## What you will do
Using the data below, return the stretch from the line that contains "def State.takeQuads (s" through the line that contains "none => s.dropNRun q", both included, exactly as it stands and nothing beyond it.

## Record extracts
-- ==== Sys2Proof/Machine/Engines.lean ====
section
/-!
DEFINITION. What the front end needs to know of the engines: the parameter words of every opcode (R26), the execution
resource a command needs (R43), and how an engine stops a command (R40) and lets go of one that has ended.
-/
namespace Sys2Proof.Machine

/-- Parameter words of an opcode, token words excluded; none: no such opcode (R26). -/
def opWords (op : Nat) : Option Nat :=
  match op with
  | 0x0000 => some 0 | 0x0001 => some 2 | 0x0002 => some 1 | 0x0003 => some 1 | 0x0004 => some 1 | 0x0005 => some 1
  | 0x0006 => some 1
  | 0x1001 => some 14 | 0x1002 => some 7 | 0x1003 => some 4 | 0x1004 => some 4
  | 0x2001 => some 7 | 0x2002 => some 14 | 0x2003 => some 8 | 0x2004 => some 13 | 0x2005 => some 12 | 0x2006 => some 11
  | 0x3001 => some 6 | 0x3002 => some 9 | 0x3003 => some 5 | 0x3004 => some 1
  | 0x4001 => some 3 | 0x4002 => some 3 | 0x4010 => some 5 | 0x4011 => some 1 | 0x4012 => some 2 | 0x4020 => some 2
  | 0x4028 => some 2 | 0x4029 => some 1 | 0x4030 => some 2 | 0x4031 => some 1 | 0x4032 => some 1 | 0x4038 => some 2
  | 0x4039 => some 2 | 0x4040 => some 2
  | 0x5001 => some 5 | 0x5002 => some 7 | 0x5003 => some 5 | 0x5004 => some 4 | 0x5005 => some 3 | 0x5010 => some 3
  | 0x6001 => some 9 | 0x6010 => some 3 | 0x6011 => some 0
  | _ => none

/-- The dispatched commands of the engine with queues from `base` on, its own class only: queue and command. -/
def State.dispatched (s : State) (base : Nat) : List (Nat × Cmd) :=
  (List.range 64).filterMap fun i => match (s.q (base + i)).cmd with
    | some c => if c.phase = .running ∧ c.op / 4096 ≠ 0 then some (base + i, c) else none
    | none => none

/-- A cluster is free for a new command (R91): no dispatched command may claim it. -/
def State.clOffered (s : State) : Bool :=
  (List.range 64).any (fun c => s.clFree c && !s.mat.runs.any (s.clTakes c)) &&
  !(s.dispatched 0).any fun e => (e.2.op == 0x1001 || e.2.op == 0x1002) && (s.matRun e.1).isNone

/-- The quadrants that no dispatched command holds (R113). -/
def State.freeQuads (s : State) : List Nat := (List.range 4).filter fun d => !(s.dispatched 64).any fun e => e.2.quads.contains d

/-- The quadrants that a command takes when it is dispatched: every free one, up to its QMAX (R113). -/
def State.takeQuads (s : State) (c : Cmd) : List Nat :=
  let m := fld (c.p 0) 58 56
  s.freeQuads.take (if m = 0 then 4 else m)

/-- The engine of queue q has a free execution resource of the kind its command needs (R43, R91, R99, R113, R185, R200,
R246, R278). -/
def State.engineReady (s : State) (q : Nat) (c : Cmd) : Bool :=
  match c.op / 4096 with
  | 1 => c.op == 0x1003 || c.op == 0x1004 || s.clOffered
  | 2 => !s.freeQuads.isEmpty
  | 3 => s.nbReady c
  | 4 => decide ((s.dispatched (q / 64 * 64)).length < 8)
  | 5 => decide ((s.dispatched (q / 64 * 64)).length < 4)
  | 6 => s.itkReady
  | _ => true

/-- The command of queue q, if it is still running, ends for the cause of its stop, or for a fault its engine has already
found (R40). -/
def State.endStopped (s : State) (q : Nat) (found : Option (Byte × Nat)) : State :=
  match (s.q q).cmd with
  | some c =>
    if c.phase = .running then
      match found with
      | some f => s.endCmd q f.1 f.2
      | none => s.endCmd q stAborted 0
    else s
  | none => s

/-- Clusters that were to leave service after their work item, and no longer run one, leave (Table 15.8). -/
def State.matLeave (s : State) : State :=
  (s.mat.leaving.filter fun e => e.2 && (s.clItem e.1).isNone).foldl (fun s e => s.clLeaves e.1) s

/-- The command of queue q has ended and nothing of it is left in its engine. -/
def State.engineDone (s : State) (q : Nat) (_c : Cmd) (_st : Byte) : State :=
  match q / 64 with
  | 0 => (s.dropRun q).matLeave
  | 1 => s.dropVRun q
  | 2 => s.dropNRun q
  | 3 => s.tirStop q
  | 4 => s.dropXRun q
  | _ => s.dropBatch q

/-- Stop a near-bank command: between row indices (R203), or at once when it has ended already. -/
def State.nbHalt (s : State) (q : Nat) : State :=
  match (s.q q).cmd with
  | some c =>
    if c.phase = .running then
      let s := s.nbStop q
      if (s.nbRun q).isNone then s.endStopped q none else s
    else s.dropNRun q
  | none => s.dropNRun q

/-- The engine of queue q stops its command (R40, R58, R131, R203, R248, R306). -/
def State.engineStop (s : State) (q : Nat) : State :=
  match q / 64 with
  | 0 => ((s.matStop q).endStopped q ((s.matRun q).bind (·.fail))).matLeave
  | 1 => (s.dropVRun q).endStopped q ((s.vecRun q).bind (·.fail))
  | 2 => s.nbHalt q
  | 3 => (s.tirStop q).endStopped q none
  | 4 => s.xStop q
  | _ => s.itkStop q

/-- A read from outside for the running command of queue q has failed: a work item or row fails of it, any other command
ends (R101, R108, R133). -/
def State.engineReadFail (s : State) (q : Nat) (f : Fail) : State :=
  match q / 64 with
  | 0 => if (s.matRun q).isSome then s.matReadFail q f else (s.failCmd q f).engineStop q
  | 1 => if (s.vecRun q).isSome then s.vecReadFail q f else (s.failCmd q f).engineStop q
  | _ => (s.failCmd q f).engineStop q

end Sys2Proof.Machine
end

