-- ==== Sys2Proof/Machine/ExecIntegrity.lean ====
section
/-!
DEFINITION. The meanings of the rows of integrity, faults and service (chapters 15 and 17).
-/
namespace Sys2Proof.Machine

/-- SCRUB_READ (R375). -/
def execScrubRead (cap : Bool) (upset : List (Nat × Byte)) (elsewhere : List (Nat × Nat × Byte)) (s : State) : Out :=
  .next ((s.strike elsewhere).scrubRead cap upset)

/-- CRC_SCAN (R426). -/
def execCrcScan (s : State) : Out := .next (s.crcScan)

/-- CFG_CRC_REF_HI_WRITE (R427). -/
def execCfgCrcRefHiWrite (data : W32) (s : State) : Out := .next (s.regWrite 0x100014 4 data.toNat)

/-- ADOPT (R427). -/
def execAdopt (s : State) : Out := .next (s.barDo State.adopt)

/-- VOTE_SCAN (R423). -/
def execVoteScan (upset : List (Nat × Fin 3 × W16)) (s : State) : Out := .next (s.regUpsets upset).voteScan

/-- QUAL_WRITE (R379). -/
def execQualWrite (on : Bool) (s : State) : Out := .next (s.barDo fun s => s.qualWrite on)

/-- OUT (R389). -/
def execOut (unit : W16) (s : State) : Out := .next (s.barDo fun s => s.svcOut unit.toNat)

/-- REQUALIFY (R389). -/
def execRequalify (unit : W16) (s : State) : Out := .next (s.barDo fun s => s.requalify unit.toNat)

/-- ADMIT (R389). -/
def execAdmitUnit (unit : W16) (s : State) : Out := .next (s.barDo fun s => s.admitSvc unit.toNat)

/-- REQUALIFICATION_END (R387). -/
def execRequalificationEnd (unit : W16) (res : QualResult) (s : State) : Out := .next (s.requalEnd unit.toNat res)

/-- PSEUDO_CHANNEL_LOCK_LOSS (R388). -/
def execPseudoChannelLockLoss (n : Fin 512) (s : State) : Out := .next (s.pcLockLoss n.val)

end Sys2Proof.Machine
end

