/-- GANGWAY_READ and GANGWAY_WRITE reach local memory through the window whose base was in force at their arrival: one that
need not wait is done at once, one that must wait for a tier to wake, a page move or a held bank is held and done after
those before it; data that cannot be read is answered with zeros and EP, and logged; one that does not lie in BAR2 is none
of its accesses; while the BARs are closed it is answered with Unsupported Request. HOST_COMPLETION ends the read it answers
as Table 12.3 gives, with its data or its failure, and does nothing where no read waits or the length is not the read's;
HOST_COMPLETION_TIMEOUT acts from the least time of the range set on, unless timeouts are disabled. MSIX_ENABLE sets
MSI-X Enable, MSIX_UNMASK clears a vector's mask or the Function Mask, and the access msixWrite of REGISTER_WRITE sets or
clears MSI-X Enable and the Function Mask; each sends what became free. It rests on choices of the model: log entries 4, 14,
15, 68. -/
def Obligations.HostAccesses : Prop :=
  ((∀ (off len a : Nat) (s u t : State), gwFormed off len = true → s.barOpen = true → s.hif.gwPend = [] → a = s.gwAddr off →
    u = { s with hif := { s.hif with gwPend := [.read a len] } } → t = u.gwWake a len →
    ((t.gwAsleep a len || t.accessWaits a len) = true → exec (.gangwayRead off len) s = .next t) ∧
    ((t.gwAsleep a len || t.accessWaits a len) = false →
      (∀ bs v w, t.memRead .gangway a len = (.bytes bs, v) → w = v.bump64 0x400030 len →
        exec (.gangwayRead off len) s =
          .next { w with hif := { w.hif with gwReply := some ⟨bs, false, false⟩, gwPend := [] } }) ∧
      (∀ g v w x, t.memRead .gangway a len = (g, v) → (∀ bs, g ≠ .bytes bs) → w = v.bump64 0x400030 len →
        x = (({ w with hif := { w.hif with gwReply := some ⟨List.replicate len 0, true, false⟩ } } : State).evHif 7).aerEvent
          (if w.hif.conf.egressBlock then 26 else 15) →
        exec (.gangwayRead off len) s = .next { x with hif := { x.hif with gwPend := [] } }))) ∧
  (∀ (off a : Nat) (bs : List Byte) (s u t v : State), gwFormed off bs.length = true → s.barOpen = true → s.hif.gwPend = [] →
    a = s.gwAddr off → u = { s with hif := { s.hif with gwPend := [.write a bs] } } → t = u.gwWake a bs.length →
    v = (t.memWrite a bs).bump64 0x400038 bs.length →
    ((t.gwAsleep a bs.length || t.writeWaits a bs.length) = false → exec (.gangwayWrite off bs) s =
      .next { v with hif := { v.hif with gwPend := [] } }) ∧
    ((t.gwAsleep a bs.length || t.writeWaits a bs.length) = true → exec (.gangwayWrite off bs) s =
      .next (t.holdWrite 400 a bs.length))) ∧
  (∀ (off len : Nat) (bs : List Byte) (s : State), s.barOpen = true → s.hif.gwPend ≠ [] →
    (gwFormed off len = true → exec (.gangwayRead off len) s =
      .next ({ s with hif := { s.hif with gwPend := s.hif.gwPend ++ [.read (s.gwAddr off) len] } } : State).gwStep) ∧
    (gwFormed off bs.length = true → exec (.gangwayWrite off bs) s =
      .next ({ s with hif := { s.hif with gwPend := s.hif.gwPend ++ [.write (s.gwAddr off) bs] } } : State).gwStep)) ∧
  (∀ (off len : Nat) (bs : List Byte) (s : State),
    (gwFormed off len = false → exec (.gangwayRead off len) s = .next s) ∧
    (gwFormed off bs.length = false → exec (.gangwayWrite off bs) s = .next s) ∧
    (gwFormed off len = true → s.barOpen = false → s.pwr.off = 0 → exec (.gangwayRead off len) s =
      .next ({ s with hif := { s.hif with gwReply := some ⟨[], false, true⟩ } } : State).barRefuse) ∧
    (gwFormed off bs.length = true → s.barOpen = false → exec (.gangwayWrite off bs) s = .next s.barRefuse))) ∧
  ((∀ (q : QId) (s : State) (r : HostReq) (rest : List HostReq), (s.q q.val).reads = r :: rest →
    exec (.hostCompletion q .ur) s =
      .next (((s.evHif 3).bump 0x400044 1).hostReadFail q.val r stBadAddress (addrWord r.word + 256 * 7)) ∧
    exec (.hostCompletion q .ca) s =
      .next (((s.evHif 4).bump 0x400044 1).hostReadFail q.val r stBadAddress (addrWord r.word + 256 * 8)) ∧
    exec (.hostCompletion q .poisoned) s =
      .next (((s.evHif 6).aerEvent 12).hostReadFail q.val r stPoisoned (dataWord r.word)) ∧
    (s.hif.conf.cplOff = false → r.since + cplLeast s.hif.conf.cplRange ≤ s.pwr.time → exec (.hostCompletionTimeout q) s =
      .next ((((s.evHif 5).bump 0x400040 1).aerEvent 14).hostReadFail q.val r stTimeout (timeoutDetail 5 (s.cmdMs q.val)))) ∧
    (s.hif.conf.cplOff = true ∨ s.pwr.time < r.since + cplLeast s.hif.conf.cplRange →
      exec (.hostCompletionTimeout q) s = .next s) ∧
    (∀ bs, bs.length ≠ r.len → exec (.hostCompletion q (.data bs)) s = .next s) ∧
    (∀ (bs : List Byte) (t u v : State), bs.length = r.len → t = s.freeTag 21 →
      u = { t with hif := { t.hif with ext := tputs zeroB t.hif.ext (hostAddr r.addr) bs } } →
      v = u.setQ q.val { u.q q.val with reads := rest, have_ := (u.q q.val).have_ ++ [(hostAddr r.addr, r.len)] } →
      (s.q q.val).state ≠ .idle →
      exec (.hostCompletion q (.data bs)) s =
        .next (if r.word = 0xFF then v else (v.bump64 0x400020 r.len).bump64 (bo (v.chan q.val) 0x30) r.len))) ∧
  (∀ (q : QId) (s : State) (res : HostResult), (s.q q.val).reads = [] →
    exec (.hostCompletion q res) s = .next s ∧ exec (.hostCompletionTimeout q) s = .next s) ∧
  (∀ (s : State), s.pwr.off = 0 →
    exec .msixEnable s = .next ({ s with hif := { s.hif with msixOn := true } } : State).deliverAll ∧
    (∀ (o n : Nat) (on mask : Bool),
      (s.confOpen = true → exec (.registerWrite o n (.msixWrite on mask)) s =
        .next ({ s with hif := { s.hif with msixOn := on, funcMask := mask } } : State).deliverAll) ∧
      (s.confOpen = false → exec (.registerWrite o n (.msixWrite on mask)) s = .next s)) ∧
    exec (.msixUnmask none) s = .next ({ s with hif := { s.hif with funcMask := false } } : State).deliverAll ∧
    (∀ v : Fin 2048, exec (.msixUnmask (some v)) s =
      .next (s.msixWord (4 * v.val + 3) (tget msixReset s.hif.msix (4 * v.val + 3) &&& 0xFFFFFFFE)))))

## Answer for this exercise
def State.takeQuads (s : State) (c : Cmd) : List Nat :=
  let m := fld (c.p 0) 58 56
  s.freeQuads.take (if m = 0 then 4 else m)

/-- The engine of queue q has a free execution resource of the kind its command needs (R43, R91, R99, R113, R185, R200,
R246, R278). -/
def State.engineReady (s : State) (q : Nat) (c : Cmd) : Bool :=
  match c.op / 4096 with
  | 1 => c.op == 0x1003 || c.op == 0x1004 || s.clOffered
  | 2 => !s.freeQuads.isEmpty
  | 3 => s.nbReady c
  | 4 => decide ((s.dispatched (q / 64 * 64)).length < 8)
  | 5 => decide ((s.dispatched (q / 64 * 64)).length < 4)
  | 6 => s.itkReady
  | _ => true

/-- The command of queue q, if it is still running, ends for the cause of its stop, or for a fault its engine has already
found (R40). -/
def State.endStopped (s : State) (q : Nat) (found : Option (Byte × Nat)) : State :=
  match (s.q q).cmd with
  | some c =>
    if c.phase = .running then
      match found with
      | some f => s.endCmd q f.1 f.2
      | none => s.endCmd q stAborted 0
    else s
  | none => s

/-- Clusters that were to leave service after their work item, and no longer run one, leave (Table 15.8). -/
def State.matLeave (s : State) : State :=
  (s.mat.leaving.filter fun e => e.2 && (s.clItem e.1).isNone).foldl (fun s e => s.clLeaves e.1) s

/-- The command of queue q has ended and nothing of it is left in its engine. -/
def State.engineDone (s : State) (q : Nat) (_c : Cmd) (_st : Byte) : State :=
  match q / 64 with
  | 0 => (s.dropRun q).matLeave
  | 1 => s.dropVRun q
  | 2 => s.dropNRun q
  | 3 => s.tirStop q
  | 4 => s.dropXRun q
  | _ => s.dropBatch q

/-- Stop a near-bank command: between row indices (R203), or at once when it has ended already. -/
def State.nbHalt (s : State) (q : Nat) : State :=
  match (s.q q).cmd with
  | some c =>
    if c.phase = .running then
      let s := s.nbStop q
      if (s.nbRun q).isNone then s.endStopped q none else s
    else s.dropNRun q
  | none => s.dropNRun q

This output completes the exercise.